People, who do a lot of reaching over their head, and many older people end up with a bad rotator cuff in their shoulder. McLeod Orthopedic Specialist Dr. Thomas DiStefano explains ways to treat this problem.
Here’s a summary of Dr. DiStefano’s comments:
Rotator cuff inflammation and tears are a very common problem. The shoulder is a very painful joint when it’s inflamed. The rotator cuff is four muscles that attach about the top of the shoulder joint. It’s the lack of sleep that eventually brings people to my office.
Overuse can cause inflammation in the shoulder. People most at risk work in jobs that require a lot of activity with their shoulders (particularly overhead activity), jobs that require working on assembly lines or repetitive use athletes. But as we get older, shoulder inflammation becomes more common.
The whole treatment philosophy focuses on the rotator cuff as the most important structure in your shoulder. So, all of our treatment is geared toward the preservation of that tendon.

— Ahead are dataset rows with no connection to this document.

-- ==== Sys2Proof/Laws/State.lean ====
section
/-! SUPPORT. The fields of the state after each plain update, one lemma per field. -/

namespace Sys2Proof.Machine

variable (s : State)

/-! ### setHif -/

@[simp] theorem setHif_pending (h : Hif) : (s.setHif h).pending = s.pending := rfl
@[simp] theorem setHif_freeCtr (h : Hif) : (s.setHif h).freeCtr = s.freeCtr := rfl
@[simp] theorem setHif_mem (h : Hif) : (s.setHif h).mem = s.mem := rfl
@[simp] theorem setHif_sys (h : Hif) : (s.setHif h).sys = s.sys := rfl
@[simp] theorem setHif_hif (h : Hif) : (s.setHif h).hif = h := rfl
@[simp] theorem setHif_chans (h : Hif) : (s.setHif h).chans = s.chans := rfl
@[simp] theorem setHif_evt (h : Hif) : (s.setHif h).evt = s.evt := rfl
@[simp] theorem setHif_rings (h : Hif) : (s.setHif h).rings = s.rings := rfl
@[simp] theorem setHif_evs (h : Hif) : (s.setHif h).evs = s.evs := rfl
@[simp] theorem setHif_params (h : Hif) : (s.setHif h).params = s.params := rfl
@[simp] theorem setHif_sets (h : Hif) : (s.setHif h).sets = s.sets := rfl
@[simp] theorem setHif_setOrder (h : Hif) : (s.setHif h).setOrder = s.setOrder := rfl
@[simp] theorem setHif_board (h : Hif) : (s.setHif h).board = s.board := rfl
@[simp] theorem setHif_site (h : Hif) : (s.setHif h).site = s.site := rfl
@[simp] theorem setHif_nv (h : Hif) : (s.setHif h).nv = s.nv := rfl
@[simp] theorem setHif_ctrs (h : Hif) : (s.setHif h).ctrs = s.ctrs := rfl
@[simp] theorem setHif_time (h : Hif) : (s.setHif h).time = s.time := rfl
@[simp] theorem setHif_pwr (h : Hif) : (s.setHif h).pwr = s.pwr := rfl
@[simp] theorem setHif_pins (h : Hif) : (s.setHif h).pins = s.pins := rfl
@[simp] theorem setHif_ddr (h : Hif) : (s.setHif h).ddr = s.ddr := rfl
@[simp] theorem setHif_cc (h : Hif) : (s.setHif h).cc = s.cc := rfl
@[simp] theorem setHif_cipher (h : Hif) : (s.setHif h).cipher = s.cipher := rfl
@[simp] theorem setHif_fw (h : Hif) : (s.setHif h).fw = s.fw := rfl
@[simp] theorem setHif_flt (h : Hif) : (s.setHif h).flt = s.flt := rfl
@[simp] theorem setHif_nets (h : Hif) : (s.setHif h).nets = s.nets := rfl
@[simp] theorem setHif_spans (h : Hif) : (s.setHif h).spans = s.spans := rfl
@[simp] theorem setHif_cells (h : Hif) : (s.setHif h).cells = s.cells := rfl
@[simp] theorem setHif_rf (h : Hif) : (s.setHif h).rf = s.rf := rfl
@[simp] theorem setHif_bb (h : Hif) : (s.setHif h).bb = s.bb := rfl
@[simp] theorem setHif_abl (h : Hif) : (s.setHif h).abl = s.abl := rfl
@[simp] theorem setHif_firn (h : Hif) : (s.setHif h).firn = s.firn := rfl
@[simp] theorem setHif_spanRx (h : Hif) : (s.setHif h).spanRx = s.spanRx := rfl
@[simp] theorem setHif_sram (h : Hif) : (s.setHif h).sram = s.sram := rfl
@[simp] theorem setHif_rt (h : Hif) : (s.setHif h).rt = s.rt := rfl
@[simp] theorem setHif_serial (h : Hif) : (s.setHif h).serial = s.serial := rfl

That’s why it’s important to see your doctor if you have pain in your shoulder that’s not going away, having difficulty sleeping, problems doing your job or issues with your activities, such as gardening, fishing or activities of daily living. We treat it conservatively by putting people on anti-inflammatory medicine, considering giving them a cortisone injection, and then at least starting them off with a one-time session with a therapist to learn the rotator cuff range of motion and strengthening exercises.
The surgical treatment for rotator cuff tears has dramatically improved in my 20-year career. Now we use a technique with two rows of absorbable anchors and suture material almost a quarter inch. So now when we repair them, if they fail, the liklihood is that it’s due to the poor tissue quality the fixation into the bone, but not due to the actual fixation device. It’s stronger than your bone or your tendon. And that’s really changed the game, because we’re getting a lot more success for our patients.